» **TASK OBJECTIVE**:
Taking the line with "def execGapClose (s" as the first and the line with "def execLengthClose (s" as the last, set down exactly every line in that range from the entries below, and no more.

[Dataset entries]
-- -- --
-- ==== Sys2Proof/Machine/Belt.lean ====
section
/-! DEFINITION. The belt's commands: FORWARD_COUNT and REVERSE_COUNT (R65, R66), and GAP_CLOSE, LENGTH_CLOSE and
GAP_RUN_END (R76, R77, R137). An accepted forward count is taken by each block in the order R67, R100, R118, R166 and
R174 give. -/

namespace Sys2Proof.Machine

open Sys2Proof

/-! ### The encoder (R65) -/

/-- A transition in the sequence 00, 10, 11, 01, 00 of (A, B). -/
def encoderForward (e : EncoderPair) : EncoderPair := ⟨!e.b, e.a⟩

/-- A transition in the opposite sequence. -/
def encoderReverse (e : EncoderPair) : EncoderPair := ⟨e.b, !e.a⟩

/-- What a transition of the pair counts as (R65). -/
inductive EncoderCount where
  | forward
  | reverse
  | none
  deriving DecidableEq, Repr

/-- Decodes a transition of the encoder pair. No change, and a change of both inputs together, counts nothing. No
command carries such a transition, so none changes the pair. DESIGN CHOICE: log entry 54. -/
def decodeTransition (old new : EncoderPair) : EncoderCount :=
  if new = encoderForward old then .forward else if new = encoderReverse old then .reverse else .none

/-! ### Tracking's own steps 1 and 2 (R67, R68) -/

/-- One record moves one count downstream. A forming record grows with its head (R75). -/
def moveRecord (r : UnitRecord) : UnitRecord :=
  { r with head := r.head + 1, length := if r.forming then r.head + 1 else r.length }

/-- Step 1 of R67. -/
def moveHeads (s : State) : State :=
  { s with
    tracking.zone := s.tracking.zone.map moveRecord
    tracking.mergeBound := s.tracking.mergeBound.map (fun m => { m with length := m.length + 1 }) }

/-- Step 2 of R67: the off run (R68). -/
def sampleEntry (on : Bool) (s : State) : State :=
  { s with tracking.offRun := if on then 0 else sat16 (s.tracking.offRun + 1) }

/-- A gap run's count (R137). -/
def stepGapRun (s : State) : State :=
  match s.flow.gapRun with
  | none => s
  | some n => { s with flow.gapRun := if n + 1 < s.gapRunLength then some (n + 1) else none }

/-! ### The walk (R55 to R59) -/

/-- The walk state after a count without the edge. -/
def walkAdvance (on : Bool) (w : Walk) : Walk :=
  { w with
    offSeen := w.offSeen || !on
    passAdvance := if w.passOrigin ≠ 0 ∧ w.edgeSeen = false then sat16 (w.passAdvance + 1) else w.passAdvance
    edgeAdvance := if w.edgeSeen then sat16 (w.edgeAdvance + 1) else w.edgeAdvance }

/-- This sample is the station's edge (R55). -/
def walkEdge (on : Bool) (w : Walk) : Bool := on && w.offSeen && !w.edgeSeen

def queueWalkSeen (upstream distance : Nat) (s : State) : State :=
  queueFrame (ownFrame .walkSeen 0 (byteOf upstream :: be16 distance) s) s

/-- The EVENT WALK_ORDER that an edge without a full pass brings (R58). -/
def edgeOrder (w : Walk) (s : State) : State :=
  if w.passOrigin = 0 then queueEvent .walkOrder 256 0 s
  else if w.passAdvance = 0 then queueEvent .walkOrder (512 + w.passOrigin) w.passOrigin s
  else s

/-- The transfer distance that an edge records: 0 when no WALK_PASS has been heard (R58). -/
def edgeDistance (w : Walk) : Nat := if w.passOrigin = 0 then 0 else w.passAdvance

/-- The station's entry edge (R57, R58). Its frames are queued in this order: the STATUS and the HOLD of the neighbour
record, WALK_SEEN, EVENT. DESIGN CHOICE: log entry 52. -/
def readEdge (w : Walk) (s : State) : State :=
  let s1 := { s with peer.walk := some { w with edgeSeen := true, edgeAdvance := 0 } }
  if s.isHead then queueWalkSeen 0 0 s1
  else
    let s2 := setNeighbours ⟨w.passOrigin, s1.downstream, edgeDistance w⟩ s1
    edgeOrder w (queueWalkSeen w.passOrigin (edgeDistance w) s2)

/-- The walk's part in an accepted forward count, after the sensor sample. DEDUCED: log entry 18. -/
def walkStep (on : Bool) (s : State) : State :=
  match s.peer.walk with
  | none => s
  | some w =>
    if s.mode ≠ .walking then s
    else if walkEdge on w then readEdge w s
    else queueWalkPass { s with peer.walk := some (walkAdvance on w) }

/-! ### Closes: step 3 of R67 (R76, R77) -/

/-- The head of the forming record, or the merge-bound length. -/
def formingLength (s : State) : Option Nat :=
  match s.tracking.mergeBound with
  | some m => some m.length
  | none => (s.tracking.zone.find? (·.forming)).map (·.head)

/-- A gap ends the forming segment (R76). -/
def gapDue (s : State) : Bool := (formingLength s).isSome && decide (s.gapLength ≤ s.tracking.offRun)

/-- The maximum length ends the forming segment, and no gap does at the same count (R77). DEDUCED: log entry 19. -/
def lengthDue (s : State) : Bool := (formingLength s).any (fun n => decide (s.segmentMax ≤ n)) && !gapDue s

/-- The gap close: the head less GAP_LENGTH, at least 1. -/
def closeByGap (enter : UnitRecord → State → State) (s : State) : State :=
  closeForming enter zoneChanged (fun head => max 1 (head - s.gapLength)) s

/-- The length close. -/
def closeByLength (enter : UnitRecord → State → State) (s : State) : State :=
  closeForming enter zoneChanged (fun _ => s.segmentMax) s

/-- The close of this count, if one is due. DEDUCED: log entry 46. -/
def closeDue (s : State) : State :=
  if gapDue s then closeByGap enterInCount s else if lengthDue s then closeByLength enterInCount s else s

/-! ### Verdicts (R118 to R121). Items 32, 33 and 37 are the limits. -/

/-- The failing outcome of a record's verdict, if it fails: OVER 4, UNDER 5, WARM 6 (R119, R120). -/
def verdictOutcome (s : State) (r : UnitRecord) : Option Nat :=
  if s.hasRole .blanch then
    match r.dose with
    | none => some 5
    | some d => if d < s.item 32 then some 5 else if s.item 33 < d then some 4 else none
  else
    match r.dwell with
    | none => some 6
    | some d => if d < s.item 37 then some 6 else none

/-- The record after its verdict. -/
def judgedRecord (s : State) (r : UnitRecord) : UnitRecord :=
  { r with
    disposition := match verdictOutcome s r with
      | none => r.disposition
      | some code => raiseTo code r.disposition
    blanchMade := r.blanchMade || s.hasRole .blanch
    dwellMade := r.dwellMade || !s.hasRole .blanch }

/-- A failing verdict is counted and reported (R121). -/
def reportVerdict (outcome : Option Nat) (s : State) (r : UnitRecord) : State :=
  match outcome with
  | none => s
  | some code => queueEvent .verdict code r.tag.toNat (count .verdictFail s)

/-- The dose unit's turn: every due record is judged, in queue order. -/
def judgeZone (s : State) : State :=
  (s.tracking.zone.filter (verdictDue s)).foldl (fun s1 r => reportVerdict (verdictOutcome s r) s1 r)
    { s with tracking.zone := s.tracking.zone.map (fun r => if verdictDue s r then judgedRecord s r else r) }

/-- The close of this count has made a record of the merge-bound segment that `s` held. -/
def closeInserted (s closed : State) : Bool := s.tracking.mergeBound.any (fun m => closed.zoneHolds m.tag)

/-- The close of step 3, and the dose unit's turn. A record that the close inserted is examined by the handover unit after
the verdicts, so that a frame it brings about carries them (R88, R95, R118). DEDUCED: log entry 46. -/
def closeAndJudge (s : State) : State :=
  let s1 := closeDue s
  let s2 := judgeZone s1
  if closeInserted s s1 then examineZone s2 else s2

/-! ### Removing windows and the packing unit (R166, R174) -/

/-- Channel `ch` is a RUNNING segment window with the remove flag. -/
def removingWindow (s : State) (ch : Nat) : Bool :=
  let r := s.channelRecord ch
  decide (r.mode = .segmentWindow) && r.remove && (s.channels.chans.toList[ch]?).any (fun c => decide (c.run = .running))

/-- The window asks for the removal of this record (R166). -/
def windowRemoves (r : ChannelRecord) (u : UnitRecord) : Bool :=
  r.mask.getLsbD u.disposition && decide (u.tail = r.b) && decide (r.a < r.b)

/-- A record removed by a window counts DIVERTED. One already gone counts nothing. -/
def divertRecord (s : State) (t : Tag) : State :=
  if s.zoneHolds t then count .diverted (removeRecord t s) else s

/-- One window's turn, over the records that were in the queue before the packing unit's turn. DEDUCED: log entry 36. -/
def takeWindow (present : List (Tag × UnitKind)) (s : State) (ch : Nat) : State :=
  if removingWindow s ch then
    ((s.tracking.zone.filter (fun u => windowRemoves (s.channelRecord ch) u && present.contains (u.tag, u.kind))).map
      (·.tag)).foldl divertRecord s
  else s

/-- The turn of the windows that `takes` names, by channel number. DESIGN CHOICE: log entry 58. -/
def takeWindows (present : List (Tag × UnitKind)) (takes : Nat → Bool) (s : State) : State :=
  ((List.range 6).filter takes).foldl (takeWindow present) s

/-- The records present, by tag and unit kind. DEDUCED: log entry 36. -/
def presentUnits (s : State) : List (Tag × UnitKind) := s.tracking.zone.map (fun u => (u.tag, u.kind))

/-- The windows and the packing unit take the count. Where both can act, a free value says of each window whether it is
before the packing unit (R174). A window after it takes none of the bags that the packing unit has entered, not even one
that holds the tag of a bag that a window before it has removed. DESIGN CHOICE: log entry 10. DEDUCED: log entry 36. -/
def divertAndPack (s : State) : State :=
  let due := packingTags s
  if due = [] then takeWindows (presentUnits s) (fun _ => true) s
  else if (List.range 6).any (removingWindow s) then
    let first := Config.windowTakesCountFirst s.orderDraws
    let s1 := takeWindows (presentUnits s) first { s with orderDraws := s.orderDraws + 1 }
    takeWindows (presentUnits s1) (fun ch => !first ch) (due.foldl packRecord s1)
  else due.foldl packRecord s

/-! ### Removal at the zone end: step 4 of R67 (R83) -/

def pastZoneEnd (s : State) (r : UnitRecord) : Bool := decide ((s.zoneLength : Int) ≤ r.tail)

/-- One record leaves at the zone end. A TRANSFER station reports it (R179), before the frames of the
removal. DESIGN CHOICE: log entry 59. -/
def leaveZone (s : State) (r : UnitRecord) : State :=
  let s1 := dropRecord r.tag s
  zoneChanged s.counts
    (if s.hasRole .transfer then queueEvent .unbagged (decide (r.kind = .bag)).toNat r.tag.toNat s1 else s1)

/-- Step 4 of R67. Several records that reach the zone end at one count leave in queue order. DESIGN CHOICE: log entry
53. -/
def removeAtZoneEnd (s : State) : State := (s.tracking.zone.filter (pastZoneEnd s)).foldl leaveZone s

/-! ### The start test: step 5 of R67 (R73, R74, R81) -/

/-- A record covers the entry. -/
def coversEntry (r : UnitRecord) : Bool := decide (r.tail ≤ 0)

/-- All terms of the start test hold. -/
def startDue (on : Bool) (s : State) : Bool :=
  on && !s.formingNow && !s.tracking.zone.any coversEntry && !s.arrivals.any (arrivalImminent s) && beltState s.mode

/-- A record as formation makes it (R69, R74). -/
def formedRecord (t : Tag) (lot disposition : Nat) : UnitRecord :=
  { tag := t
    kind := .segment
    lot := lot
    head := 0
    length := 0
    mass := 0
    dose := none
    dwell := none
    disposition := disposition
    blanchMade := false
    dwellMade := false
    forming := true
    handover := .localUnit
    attempts := 0 }

/-- The orphan's count and EVENT at a station that is not a head (R74). -/
def reportOrphan (t : Tag) (s : State) : State :=
  if s.isHead then s else queueEvent .orphan s.upstream t.toNat (count .orphans s)

/-- A segment starts: as the last record, or merge-bound when the queue holds 24 (R73, R81). An orphan's EVENT is queued
before the frames that its record's entry brings. DESIGN CHOICE: log entry 56. -/
def startSegment (s : State) : State :=
  match issueTag s with
  | (t, s1) =>
    let lot := if s.isHead then s.tracking.currentLot else 0
    let disposition := if s.isHead then 0 else 7
    let s2 := reportOrphan t s1
    if s.tracking.zone.length < 24 then
      zoneChanged s.counts (examineZone (insertRecord (formedRecord t lot disposition) s2))
    else { s2 with tracking.mergeBound := some ⟨t, lot, disposition, 0⟩ }

def startTest (on : Bool) (s : State) : State := if startDue on s then startSegment s else s

/-! ### The accepted forward count -/

/-- The steps of an accepted forward count up to the closes of step 3. DEDUCED: log entry 18. -/
def beltMoves (on : Bool) (s : State) : State :=
  walkStep on (sampleEntry on (moveHeads (stepGapRun (stepBelt s))))

/-- One belt-advance event (R67). A length close lets no segment start at its count (R77). DEDUCED: log entries 7 and
19. -/
def beltAdvance (on : Bool) (s : State) : State :=
  let s1 := beltMoves on s
  let s2 := handoverTurn (removeAtZoneEnd (divertAndPack (closeAndJudge s1)))
  if lengthDue s1 then s2 else startTest on s2

/-! ### Meanings -/

/-- FORWARD_COUNT (R65 to R67). -/
def execForwardCount (on : Bool) (s : State) : Host.Outcome State Fault Refusal :=
  let s1 := { s with encoder := encoderForward s.encoder }
  if s1.acts then
    if s1.tracking.reverseDebt = 0 then done (beltAdvance on s1)
    else .next { s1 with tracking.reverseDebt := s1.tracking.reverseDebt - 1 }
  else .next s1

/-- REVERSE_COUNT (R65, R66). -/
def execReverseCount (s : State) : Host.Outcome State Fault Refusal :=
  let s1 := { s with encoder := encoderReverse s.encoder }
  if s1.acts then .next { s1 with tracking.reverseDebt := sat16 (s1.tracking.reverseDebt + 1) } else .next s1

/-- GAP_CLOSE (R76): the close of an accepted forward count whose off run has reached GAP_LENGTH. DEDUCED: log entry
7. -/
def execGapClose (s : State) : Host.Outcome State Fault Refusal :=
  if s.acts && gapDue s then done (closeByGap enterRecord s) else .next s

/-- LENGTH_CLOSE (R77): the close of an accepted forward count whose head has reached SEGMENT_MAX. DEDUCED: log entry
7. -/
def execLengthClose (s : State) : Host.Outcome State Fault Refusal :=
  if s.acts && lengthDue s then done (closeByLength enterRecord s) else .next s

/-- The gap run has reached its length (R137). -/
def gapRunDue (s : State) : Bool := s.flow.gapRun.any (fun n => decide (s.gapRunLength ≤ n))

/-- GAP_RUN_END (R137): the gap run ends, and the infeed gate with it may open. DEDUCED: log entry 7. -/
def execGapRunEnd (s : State) : Host.Outcome State Fault Refusal :=
  if s.acts && gapRunDue s then done { s with flow.gapRun := none } else .next s

end Sys2Proof.Machine
end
-- -- --
» **THE ANSWER**:
def execGapClose (s : State) : Host.Outcome State Fault Refusal :=
  if s.acts && gapDue s then done (closeByGap enterRecord s) else .next s

/-- LENGTH_CLOSE (R77): the close of an accepted forward count whose head has reached SEGMENT_MAX. DEDUCED: log entry
7. -/
def execLengthClose (s : State) : Host.Outcome State Fault Refusal :=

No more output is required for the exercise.